In the listing below, the lines from the first through the one with "and slot. -/" are to be copied word for word.

DATASET EXTRACT ▸
★ ★ ★
-- ==== Sys2Proof/Machine/Selector.lean ====
section
/-!
DEFINITION. The block selector (03_selector R45 to R54, 19_faults R277, R280), the issue of clauses (02_execution R22, R23, R29,
R32, 24_ref R392), and the passing of a core cycle (03_selector R42).
-/
namespace Sys2Proof.Machine

/-! ## Older and younger (R42) -/

/-- The member of a list that is before every other one. -/
def best (before : α → α → Bool) (xs : List α) : Option α :=
  xs.foldl (fun m x => match m with
    | none => some x
    | some y => if before x y then some x else some y) none

/-- Wait age and slot: the larger age is older; equal ages go to the lower slot. -/
def older (a b : Nat × Nat) : Bool := decide (b.1 < a.1) || (a.1 == b.1 && decide (a.2 < b.2))

/-- A thread's wait age and slot. -/
def State.ageKey (s : State) (t : Thread) : Nat × Nat := (t.age, s.slot t.id)

/-- The waiters of an entry that count (R48): those of gathered groups where C = 1. -/
def State.counted (s : State) (e : Sheet) : List Thread :=
  (s.threadsOf { core := e.core, slot := e.team }).filter fun u =>
    e.waiters.getLsbD (s.slot u.id) && (!e.coll || s.gatheredBefore e (u.id.tid / 32))

/-- An entry that can be dispatched, with what the selection looks at. -/
structure Cand where
  e : Sheet
  threads : List Thread
  key : Nat × Nat
deriving DecidableEq, Repr

/-- Whether the cluster of a team may dispatch: pre-emption has not stopped it (18_scheduling R269). -/
def State.runs (s : State) (t : TeamId) : Bool :=
  match s.team t with
  | some x => s.clusters.any fun c => decide (c.id = x.cluster) && !c.stopping
  | none => false

/-- The dispatchable entries of a core (R47). -/
def State.cands (s : State) (core : CoreId) : List Cand :=
  s.sheet.filterMap fun e =>
    if e.core = core ∧ s.runs { core := e.core, slot := e.team } then
      match best (fun a b => older (s.ageKey a) (s.ageKey b)) (s.counted e) with
      | some o => some { e := e, threads := s.counted e, key := s.ageKey o }
      | none => none
    else none

/-- The dispatchable count: COUNT, or 32 for each gathered group (Table 3.3). -/
def Cand.count (c : Cand) : Nat :=
  if c.e.coll then 32 * (c.threads.map fun t => t.id.tid / 32).eraseDups.length else c.threads.length

/-- The order of entries under a policy (Table 3.3); every tie goes to the older entry. -/
def Cand.before (pol : BitVec 2) (a b : Cand) : Bool :=
  let fuller : Bool := decide (b.count < a.count) || (a.count == b.count && older a.key b.key)
  match pol with
  | 1 => older a.key b.key
  | 2 => decide (b.e.prio.toNat < a.e.prio.toNat) || (a.e.prio == b.e.prio && fuller)
  | _ => fuller

/-- The next team slot in rotation after the one last served that has a dispatchable entry (R47). -/
def nextTeam (served : Nat) (cs : List Cand) : Option Nat :=
  ((List.range 64).map fun i => (served + 1 + i) % 64).find? fun t => cs.any fun c => c.e.team.val == t

/-- Whether the starvation guard may refill for a spilled thread: at a collective block every non-exited member of its group must be
enrolled there, since R48 and R54 leave out a group that cannot gather. -/
def State.mayGather (s : State) (u : Thread) : Bool :=
  !u.coll || (s.members u.id.team (u.id.tid / 32)).all fun v => v.st == .enrolled && v.block == u.block

/-- The spilled threads of a core. -/
def State.spilledThreads (s : State) (core : CoreId) : List Thread :=
  s.threads.filter fun u => decide (u.id.team.core = core) && u.st == .enrolled && match s.team u.id.team with
    | some t => t.spilled u.id.tid
    | none => false

/-- The oldest spilled thread of a core. -/
def State.oldestSpilled (s : State) (core : CoreId) : Option Thread :=
  best (fun a b => older (s.ageKey a) (s.ageKey b)) (s.spilledThreads core)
★ ★ ★
TASK RESPONSE ▸
-- ==== Sys2Proof/Machine/Selector.lean ====
section
/-!
DEFINITION. The block selector (03_selector R45 to R54, 19_faults R277, R280), the issue of clauses (02_execution R22, R23, R29,
R32, 24_ref R392), and the passing of a core cycle (03_selector R42).
-/
namespace Sys2Proof.Machine

/-! ## Older and younger (R42) -/

/-- The member of a list that is before every other one. -/
def best (before : α → α → Bool) (xs : List α) : Option α :=
  xs.foldl (fun m x => match m with
    | none => some x
    | some y => if before x y then some x else some y) none

/-- Wait age and slot: the larger age is older; equal ages go to the lower slot. -/
def older (a b : Nat × Nat) : Bool := decide (b.1 < a.1) || (a.1 == b.1 && decide (a.2 < b.2))

/-- A thread's wait age and slot. -/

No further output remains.